Collected data entries
/-- R219: binding, registers, sections and vectors of a checked image. -/
def State.loadImage (s : State) (e : Nat) (bs : List Byte) : State :=
  let s := s.releaseBinding e
  s.modEng e fun x =>
    let y := x.cleared
    let y := ((sectionsOf (leAt bs 6 2) (bs.drop 32)).getD []).foldl (fun (y : Eng) q => match sectionMem q.kind with
      | some (base, _) => y.putBytes (base + q.off) q.data
      | none => y) y
    { y with st := .halted, entry := BitVec.ofNat 13 (leAt bs 8 2), ivec := BitVec.ofNat 13 (leAt bs 10 2), abvec := BitVec.ofNat 13 (leAt bs 12 2) }

/-- Parked state, RPI, SHR and SHC cleared; PC at ENTRY (Table 8.6). -/
def Eng.startAt (x : Eng) : Eng :=
  let clear (r : RegSet) : RegSet := { r with lands := [], branch := none, loopBlk := none, wait := none, grp := none, shfx := none }
  { x with st := .running, main := clear x.main, shad := clear x.shad, inh := false, pc := x.entry, rpi := 0, shr := 0, shc := 0,
           micro := none, parked := 0, issued := true }

/-- ENG_LOAD (0x30). -/
def execEngLoad (c : RingCmd) (s : State) : Host.Outcome State Fault Refusal :=
  .next (s.engCmd 0x30 true c fun e r s =>
    let x := s.eng e
    if x.st != .halted && x.st != .fault then s.refuse r stConflict (argOff 0) 0
    else match imageCheck c.buf with
      | some n => s.refuse r stConflict (bufOff 0) n
      | none =>
        let s := (s.loadImage e c.buf).haltDone e
        (if bit c.arg0.toNat 31 then s.modEng e Eng.startAt else s).complete r stOK 0 0)

/-- ENG_START (0x31). -/
def execEngStart (c : RingCmd) (s : State) : Host.Outcome State Fault Refusal :=
  .next (s.engCmd 0x31 true c fun e r s =>
    if (s.eng e).st != .halted then s.refuse r stConflict (argOff 0) 0
    else (s.modEng e Eng.startAt).complete r stOK 0 0)

/-- ENG_HALT (0x32): completes once the engine is HALTED. -/
def execEngHalt (c : RingCmd) (s : State) : Host.Outcome State Fault Refusal :=
  .next (s.engCmd 0x32 true c fun e r s =>
    if (s.eng e).st == .halted then s.complete r stOK (s.eng e).pc.toNat 0
    else s.modEng e fun x => { x with haltReq := x.haltReq ++ [r] })

/-- ENG_RESUME (0x33): a held ABORT is applied; a SHFX that the halt abandoned runs afresh (R218). -/
def execEngResume (c : RingCmd) (s : State) : Host.Outcome State Fault Refusal :=
  .next (s.engCmd 0x33 false c fun e r s =>
    if (s.eng e).st != .halted then s.refuse r stConflict (argOff 0) 0
    else
      let s := s.modEng e fun x => { x with shr := 0, shc := 0, parked := 0 }
      (if (s.eng e).abortHeld then s.applyAbort e else s.goOn e).complete r stOK 0 0)

end Sys2Proof.Machine
end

— Problem —
Make an exact transcription of the entries above.

— Reply —
/-- R219: binding, registers, sections and vectors of a checked image. -/
def State.loadImage (s : State) (e : Nat) (bs : List Byte) : State :=
  let s := s.releaseBinding e
  s.modEng e fun x =>
    let y := x.cleared
    let y := ((sectionsOf (leAt bs 6 2) (bs.drop 32)).getD []).foldl (fun (y : Eng) q => match sectionMem q.kind with
      | some (base, _) => y.putBytes (base + q.off) q.data
      | none => y) y
    { y with st := .halted, entry := BitVec.ofNat 13 (leAt bs 8 2), ivec := BitVec.ofNat 13 (leAt bs 10 2), abvec := BitVec.ofNat 13 (leAt bs 12 2) }

/-- Parked state, RPI, SHR and SHC cleared; PC at ENTRY (Table 8.6). -/
def Eng.startAt (x : Eng) : Eng :=
  let clear (r : RegSet) : RegSet := { r with lands := [], branch := none, loopBlk := none, wait := none, grp := none, shfx := none }
  { x with st := .running, main := clear x.main, shad := clear x.shad, inh := false, pc := x.entry, rpi := 0, shr := 0, shc := 0,
           micro := none, parked := 0, issued := true }

/-- ENG_LOAD (0x30). -/
def execEngLoad (c : RingCmd) (s : State) : Host.Outcome State Fault Refusal :=
  .next (s.engCmd 0x30 true c fun e r s =>
    let x := s.eng e
    if x.st != .halted && x.st != .fault then s.refuse r stConflict (argOff 0) 0
    else match imageCheck c.buf with
      | some n => s.refuse r stConflict (bufOff 0) n
      | none =>
        let s := (s.loadImage e c.buf).haltDone e
        (if bit c.arg0.toNat 31 then s.modEng e Eng.startAt else s).complete r stOK 0 0)

/-- ENG_START (0x31). -/
def execEngStart (c : RingCmd) (s : State) : Host.Outcome State Fault Refusal :=
  .next (s.engCmd 0x31 true c fun e r s =>
    if (s.eng e).st != .halted then s.refuse r stConflict (argOff 0) 0
    else (s.modEng e Eng.startAt).complete r stOK 0 0)

/-- ENG_HALT (0x32): completes once the engine is HALTED. -/
def execEngHalt (c : RingCmd) (s : State) : Host.Outcome State Fault Refusal :=
  .next (s.engCmd 0x32 true c fun e r s =>
    if (s.eng e).st == .halted then s.complete r stOK (s.eng e).pc.toNat 0
    else s.modEng e fun x => { x with haltReq := x.haltReq ++ [r] })

/-- ENG_RESUME (0x33): a held ABORT is applied; a SHFX that the halt abandoned runs afresh (R218). -/
def execEngResume (c : RingCmd) (s : State) : Host.Outcome State Fault Refusal :=
  .next (s.engCmd 0x33 false c fun e r s =>
    if (s.eng e).st != .halted then s.refuse r stConflict (argOff 0) 0
    else
      let s := s.modEng e fun x => { x with shr := 0, shc := 0, parked := 0 }
      (if (s.eng e).abortHeld then s.applyAbort e else s.goOn e).complete r stOK 0 0)

end Sys2Proof.Machine
end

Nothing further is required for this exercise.